Se puede explorar, sin embargo, otro tipo de lecturas. Ahí está la literatura para proveer el combo de evasión con fruición estética que le ha brindado a la especie humana desde que los antecesores de Homero comenzaron a hilvanar mitos con episodios de su propia cosecha en hexámetros que luego recitaban frente a un público arrobado. Basta con evitar los textos que aborden el tema de la peste. No solo el de Camus, recordado en estos días por nuestro premio Nobel, sino también, por ejemplo, “La muerte en Venecia” de Thomas Mann o “La máscara de la muerte roja” de Edgar Allan Poe.
¿No es esta la ocasión –se dice uno– de cobrarse una revancha con el conde Drácula y, por fin, hincarle el diente a esa edición anotada de la gran novela de Bram Stoker que ha estado aguardando su turno en la estantería del dormitorio? ¿Qué mejor que una historia fantástica ambientada en otro siglo y en otras latitudes para desentenderse un rato del dramático trance que estamos viviendo?
No hace falta avanzar muchas páginas, sin embargo, para caer en la cuenta de que aquello de que un vampiro muerde a un ser humano y le ‘contagia’ poco a poco su condición es también una metáfora del problema que nos asfixia.
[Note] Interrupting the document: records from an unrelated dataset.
-- ==== Sys2Proof/Machine/Matrix.lean ====
section
/-! DEFINITION. Outer products, tiles and MTILE (R40, R52, R163 to R173, R178 to R180). -/

namespace Sys2Proof.Machine

/-- Kd of a format pair (R166). -/
def outDepth (fa fb pln : Nat) : Nat :=
  let nib := fun f => f == 8 || (f == 0xA && decide (pln ≤ 4))
  if fa ≤ 3 then 1 else if nib fa && nib fb then 4 else 2

/-- The exact sum of a step's products: NaN for a NaN product or for infinities of both signs, which raises NV (R40). -/
def sumExact (xs : List FV) : FV × Nat :=
  let pos := xs.any (fun x => x == .inf false)
  let neg := xs.any (fun x => x == .inf true)
  if pos && neg then (.nan false, fNV)
  else if xs.any FV.isNan then (.nan false, 0)
  else match xs with
    | [] => (FV.zero, 0)
    | x :: r => (r.foldl (fun a b => (fadd 0 a b).1) x, 0)
/-- One product of four factors, the first and third of them scales, with its flags. -/
def prod4 (sa a sb b : FV) : FV × Nat :=
  let p := fmul sa a
  let q := fmul sb b
  let r := fmul p.1 q.1
  (r.1, r.2 ||| p.2 ||| q.2)
/-- The width of an accumulator element and the elements of a row (R52). -/
def accShape (f64 : Bool) : Nat × Nat := if f64 then (64, 48) else (32, 96)
/-- An outer-product step: every (i, j) of the rows and columns takes the exact sum of its terms, rounded once (R40). -/
def outerStep (f64 neg : Bool) (rm : Nat) (rows cols : List Nat) (terms : Nat → Nat → List (FV × Nat)) (t : Tile) :
    Tile × Nat :=
  let w := (accShape f64).1
  let n := (accShape f64).2
  let f := fmtOf (if f64 then 0 else 1)
  rows.foldl (fun acc i => cols.foldl (fun acc j =>
    let ts := terms i j
    let x := sumExact (ts.map (fun p => if neg then p.1.neg else p.1))
    let fl := ts.foldl (fun a p => a ||| p.2) x.2
    let r := faddR f rm (fval f (elem acc.1 w (i * n + j))) x.1
    (setElem acc.1 w (i * n + j) r.1, acc.2 ||| fl ||| r.2)) acc) (t, 0)

/-- The check of R168 on the captured VTYPE: a block length needs an MX kind. -/
def blkClash (vt : Word) (fa fb : Nat) : Bool :=
  (vtBlkA vt != 0 && !isMx fa) || (vtBlkB vt != 0 && !isMx fb)

/-- OPACC and OPSUB (R167 to R169): their effect. -/
def outerEff (o : OpM8) (neg : Bool) : Run1 := whole (fun c s =>
  let vt := c.vtype
  let fa := o.fa.toNat
  let fb := o.fb.toNat
  let f64 := fa == 0
  let kd := outDepth fa fb (vtPln vt)
  let wa := fmtWidth fa
  let wb := fmtWidth fb
  let la := c.len o.la (vlmax wa)
  let lb := c.lenB o.la o.lb (vlmax wb)
  let ma := s.mreg o.ma.toNat
  let mb := s.mreg o.mb.toNat
  let va := s.vreg o.va.toNat
  let va1 := s.vreg (o.va.toNat + 1)
  let vb := s.vreg o.vb.toNat
  let ka := s.kreg o.ka.toNat
  let kb := s.kreg o.kb.toNat
  let onA := fun i k => let p := if f64 then i % 64 else i * kd + k; decide (p < la) && flag ma p
  let onB := fun j k => let p := j * kd + k; decide (p < lb) && flag mb p
  let a := fun i k => readFmt vt fa (if f64 then elem (if i < 64 then va else va1) 64 (i % 64) else elem va wa (i * kd + k))
  let b := fun j k => readFmt vt fb (elem vb wb (j * kd + k))
  let sa := fun i => if vtBlkA vt = 0 then FV.one else scaleVal (vtSfmt vt) (elem ka 8 i)
  let sb := fun j => if vtBlkB vt = 0 then FV.one else scaleVal (vtSfmt vt) (elem kb 8 j)
  let ks := List.range kd
  let rows := below (fun i => ks.any (onA i)) 128
  let cols := below (fun j => ks.any (onB j)) (accShape f64).2
  let terms := fun i j => (ks.filter (fun k => onA i k && onB j k)).map (fun k => prod4 (sa i) (a i k) (sb j) (b j k))
  let r := outerStep f64 neg (arithRm (vtRm vt)) rows cols terms (s.areg o.d.toNat)
  .ok ((s.setA o.d.toNat r.1).raise c r.2))
/-- What OPACC and OPSUB enqueue (R5, R164, R168). -/
def outerForm (o : OpM8) (i : Instr) (eff : Run1) (s : State) : Host.Outcome State Fault Refusal :=
  finish (do
    need (s.full || o.fa != 0#4) Trap.absent s
    need (!blkClash s.slot.vtype o.fa.toNat o.fb.toNat) (Trap.ill 0x08) s
    issue { eng := .mat, ins := i, lens := [o.la, o.lb],
            rd := [.v o.va.toNat, .v (o.va.toNat + 1), .v o.vb.toNat, .k o.ka.toNat, .k o.kb.toNat, .m o.ma.toNat,
                   .m o.mb.toNat, .a o.d.toNat], wr := [.a o.d.toNat] } eff s)
/-- OPACC (R169): its effect. -/
def effOpacc (o : OpM8) : Run1 := outerEff o false
/-- OPACC (R168). -/
def execOpacc (o : OpM8) (s : State) : Host.Outcome State Fault Refusal := outerForm o (.opacc o) (effOpacc o) s
/-- OPSUB (R169): its effect. -/
def effOpsub (o : OpM8) : Run1 := outerEff o true
/-- OPSUB (R168). -/
def execOpsub (o : OpM8) (s : State) : Host.Outcome State Fault Refusal := outerForm o (.opsub o) (effOpsub o) s

/-- MZERO (R170): its effect. -/
def effMzero (d : BitVec 6) : Run1 := whole (fun _ s => .ok (s.setA d.toNat 0))
/-- MZERO (R170). -/
def execMzero (d : BitVec 6) (s : State) : Host.Outcome State Fault Refusal :=
  engine { eng := .mat, ins := .mzero d, wr := [.a d.toNat] } (effMzero d) s

/-- The bytes of a tile image (R171). -/
def tileBytes : Nat := 49152
/-- The address checks at commit of a form that moves n bytes at a 64-byte boundary (R164, R171, R176). -/
def State.checkImage (s : State) (spc ea n : Nat) (acc : Acc) : M Unit := do
  if spc = 0 then need (decide (ea + n ≤ 2 ^ 54)) { Trap.perm 0x01 with d0 := word ea, d2 := word (accCode acc) } s
  else need (decide (ea + n ≤ bufSize spc)) (Trap.opnd 0x01) s
  need (ea % 64 == 0) (Trap.align 0x02) s
/-- MLDT (R171, R172): its effect. -/
def effMldt (o : OpMT) : Run1 := whole (fun c s => do
  let spc := o.spc.toNat
  let ea := c.ga.toNat
  s.checkHolder spc ea tileBytes
  let ad := fun i => ea + 64 * i
  let (xs, s) ← loadElems ad (fun s i => do
    let (p, s) ← s.access spc (ad i) 64 64 .rd
    s.readSpot p 64) (List.range 768) s
  pure (s.setA o.d.toNat (BitVec.ofNat 393216 (xs.foldr (fun x acc => x.2 + 2 ^ 512 * acc) 0))))
/-- MSTT (R171, R172): its effect. -/
def effMstt (o : OpMT) : Run1 := whole (fun c s => do
  let spc := o.spc.toNat
  let ea := c.ga.toNat
  s.checkHolder spc ea tileBytes
  let ad := fun i => ea + 64 * i
  let t := s.areg o.d.toNat
  storeElems c.qpos ad (fun s i => do
    let (p, s) ← s.access spc (ad i) 64 64 .wr
    pure (s.writeSpot p (elem t 512 i) 64)) ((List.range 768).filter (fun i => decide (c.resume ≤ i))) s)
/-- What MLDT and MSTT enqueue (R5, R171). -/
def tileForm (o : OpMT) (i : Instr) (st : Bool) (eff : Run1) (s : State) : Host.Outcome State Fault Refusal :=
  let ea := (s.g o.base).toNat
  finish (do
    need (s.full || !o.f64) Trap.absent s
    s.checkImage o.spc.toNat ea tileBytes (if st then .wr else .rd)
    issue { eng := .mat, ins := i, ga := s.g o.base, ranges := [⟨o.spc.toNat, ea, ea + tileBytes - 1, st⟩],
            rd := if st then [.a o.d.toNat] else [], wr := if st then [] else [.a o.d.toNat] } eff s)
/-- MLDT (R171). -/
def execMldt (o : OpMT) (s : State) : Host.Outcome State Fault Refusal := tileForm o (.mldt o) false (effMldt o) s
/-- MSTT (R171). -/
def execMstt (o : OpMT) (s : State) : Host.Outcome State Fault Refusal := tileForm o (.mstt o) true (effMstt o) s

/-- A row or column move out of a tile: word index of element j, and the extent (R173). -/
def moveOut (o : OpV4) (ext : Nat) (at_ : Nat → Nat → Nat) : Run1 := whole (fun c s =>
  let n := min (c.len o.len (vtVlmax c.vtype)) ext
  let t := s.areg o.a.toNat
  .ok (s.setV o.d.toNat (maskedWrite (s.vreg o.d.toNat) 32 (s.mreg o.msk.toNat) (min n 128)
    (fun j => elem t 32 (at_ c.gb.toNat j)))))
/-- A row or column move into a tile. -/
def moveIn (o : OpV4) (ext : Nat) (at_ : Nat → Nat → Nat) : Run1 := whole (fun c s =>
  let n := min (c.len o.len (vtVlmax c.vtype)) ext
  let v := s.vreg o.d.toNat
  let t := (actives (s.mreg o.msk.toNat) n).foldl (fun t j => setElem t 32 (at_ c.gb.toNat j) (elem v 32 j)) (s.areg o.a.toNat)
  .ok (s.setA o.a.toNat t))
/-- What a row or column move enqueues; x is read and checked at commit. -/
def moveForm (o : OpV4) (i : Instr) (lim : Nat) (out : Bool) (eff : Run1) (s : State) : Host.Outcome State Fault Refusal :=
  finish (do
    need (decide ((s.g o.b).toNat < lim)) (Trap.opnd 0x04) s
    issue { eng := .mat, ins := i, lens := [o.len], gb := s.g o.b, rd := [.m o.msk.toNat, .v o.d.toNat, .a o.a.toNat],
            wr := if out then [.v o.d.toNat] else [.a o.a.toNat] } eff s)
/-- MROWV (R173): its effect. -/
def effMrowv (o : OpV4) : Run1 := moveOut o 96 (fun x j => x * 96 + j)
/-- MROWV (R173). -/
def execMrowv (o : OpV4) (s : State) : Host.Outcome State Fault Refusal := moveForm o (.mrowv o) 128 true (effMrowv o) s
/-- MVROW (R173): its effect. -/
def effMvrow (o : OpV4) : Run1 := moveIn o 96 (fun x j => x * 96 + j)
/-- MVROW (R173). -/
def execMvrow (o : OpV4) (s : State) : Host.Outcome State Fault Refusal := moveForm o (.mvrow o) 128 false (effMvrow o) s
/-- MCOLV (R173): its effect. -/
def effMcolv (o : OpV4) : Run1 := moveOut o 128 (fun x j => j * 96 + x)
/-- MCOLV (R173). -/
def execMcolv (o : OpV4) (s : State) : Host.Outcome State Fault Refusal := moveForm o (.mcolv o) 96 true (effMcolv o) s
/-- MVCOL (R173): its effect. -/
def effMvcol (o : OpV4) : Run1 := moveIn o 128 (fun x j => j * 96 + x)
/-- MVCOL (R173). -/
def execMvcol (o : OpV4) (s : State) : Host.Outcome State Fault Refusal := moveForm o (.mvcol o) 96 false (effMvcol o) s

/-! ## MTILE (R178 to R180) -/

/-- The fields of an MTILE tail: rows, columns, formats and scale registers. -/
structure MtileF where
  m : Nat
  n : Nat
  fa : Nat
  fb : Nat
  ka : Nat
  kb : Nat
  deriving DecidableEq, Repr
/-- See `MtileF`. -/
def mtileF (o : OpG8) : MtileF :=
  ⟨fld o.imm 0 7 + 1, fld o.imm 7 7 + 1, fld o.imm 28 4, fld o.imm 24 4, fld o.imm 20 4, fld o.imm 16 4⟩
/-- Bits of an element in memory (R13). -/
def memBits (f : Nat) : Nat := match f with | 6 => 6 | 7 => 6 | 8 => 4 | f => fmtWidth f
/-- The bytes of a panel of r × Kd elements. -/
def panelBytes (r kd f : Nat) : Nat := r * kd * memBits f / 8

/-- One k-step of MTILE: step `resume`; the last one ends the command (R179). -/
def effMtile (o : OpG8) : Run1 := fun c s =>
  let t := mtileF o
  let vt := c.vtype
  let f64 := t.fa == 0
  let kd := outDepth t.fa t.fb 8
  let steps := c.gc.toNat / kd
  let pa := panelBytes t.m kd t.fa
  let pb := panelBytes t.n kd t.fb
  do
    if c.resume = 0 then
      s.checkHolder 1 c.ga.toNat (steps * pa)
      s.checkHolder 2 c.gb.toNat (steps * pb)
    let k := c.resume
    let x := s.bufRead 1 (c.ga.toNat + k * pa) pa
    let y := s.bufRead 2 (c.gb.toNat + k * pb) pb
    let a := fun i kk => readFmt vt t.fa (bits x ((i * kd + kk) * memBits t.fa) (memBits t.fa))
    let b := fun j kk => readFmt vt t.fb (bits y ((j * kd + kk) * memBits t.fb) (memBits t.fb))
    let ka := s.kreg t.ka
    let kb := s.kreg t.kb
    let sa := fun i kk => if vtBlkA vt = 0 then FV.one
      else scaleVal (vtSfmt vt) (elem ka 8 (((k * kd + kk) / 2 ^ vtBlkA vt * t.m + i) % 256))
    let sb := fun j kk => if vtBlkB vt = 0 then FV.one
      else scaleVal (vtSfmt vt) (elem kb 8 (((k * kd + kk) / 2 ^ vtBlkB vt * t.n + j) % 256))
    let r := outerStep f64 false (arithRm (vtRm vt)) (List.range t.m) (List.range t.n)
      (fun i j => (List.range kd).map (fun kk => prod4 (sa i kk) (a i kk) (sb j kk) (b j kk))) (s.areg o.d.toNat)
    let s := ((s.setA o.d.toNat r.1).raise c r.2).modCmd c.qpos (fun e => { e with resume := k + 1 })
    pure (if steps ≤ k + 1 then s.finishCmd c else s)
/-- MTILE (R5, R164, R168, R178, R180). -/
def execMtile (o : OpG8) (s : State) : Host.Outcome State Fault Refusal :=
  let t := mtileF o
  let vt := s.slot.vtype
  let kd := outDepth t.fa t.fb 8
  let ga := (s.g o.a).toNat
  let gb := (s.g o.b).toNat
  let k := (s.g o.c).toNat
  let pa := panelBytes t.m kd t.fa
  let pb := panelBytes t.n kd t.fb
  let even := fun f r => !(f == 8 && r * kd % 2 != 0) && !((f == 6 || f == 7) && r * kd % 4 != 0)
  finish (do
    need (s.full || t.fa != 0) Trap.absent s
    need (!blkClash vt t.fa t.fb) (Trap.ill 0x08) s
    need (decide (1 ≤ k) && decide (k ≤ 65536) && k % kd == 0) (Trap.opnd 0x04) s
    need ((vtBlkA vt == 0 || decide (cdiv k (2 ^ vtBlkA vt) * t.m ≤ 256))
      && (vtBlkB vt == 0 || decide (cdiv k (2 ^ vtBlkB vt) * t.n ≤ 256))) (Trap.opnd 0x04) s
    need (even t.fa t.m && even t.fb t.n) (Trap.opnd 0x04) s
    need (decide (ga + k / kd * pa ≤ 524288) && decide (gb + k / kd * pb ≤ 393216)) (Trap.opnd 0x01) s
    need (ga % 64 == 0 && gb % 64 == 0) (Trap.align 0x02) s
    issue { eng := .mat, ins := .mtile o, ga := s.g o.a, gb := s.g o.b, gc := s.g o.c,
            ranges := [⟨1, ga, ga + k / kd * pa - 1, false⟩, ⟨2, gb, gb + k / kd * pb - 1, false⟩],
            rd := [.k t.ka, .k t.kb, .a o.d.toNat], wr := [.a o.d.toNat] } (effMtile o) s)

/-- The event of one step of the oldest running command of an engine that satisfies a test (R276, R287): a command that is
dispatched, not done and not stopped. -/
def State.stepRunning (run : Run1) (s : State) (p : Cmd → Bool) : M State :=
  match firstSat (fun c => c.under && p c) s.core.queue with
  | none => .ok s
  | some c => (s.pump run c.qpos).map (·.1)
/-- MTILE_STEP (R179): the matrix channel applies one k-step of a running MTILE. -/
def execMtileStep (cl core : Nat) (s : State) : Host.Outcome State Fault Refusal :=
  onCore cl core (fun s => s.stepRunning
    (fun c s => match c.ins with | .mtile o => effMtile o c s | _ => .ok s)
    (fun c => match c.ins with | .mtile _ => true | _ => false)) s

end Sys2Proof.Machine
end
Y empezar a sospechar, de paso, que, si uno se pone riguroso, hasta “Heidi” puede evocar la infección de marras.
—Lucidez atroz—
A estas alturas, por supuesto, ya está uno persuadido de que ‘epidemia’ no es el nombre de una tía solterona, sino más bien el de una real angustia que no permite pensar en otra cosa que en ella misma.
La cuarentena, no obstante, no es tan terrible. Como en la canción de Chabuca Granda, es solo una larga noche, aunque vivida con “la lucidez atroz del insomnio” (Borges dixit) y que obliga, es cierto, a buscar ocupaciones a veces desesperantes para matar el tiempo.
Mejor matar el tiempo, sin embargo, que morirse uno mismo.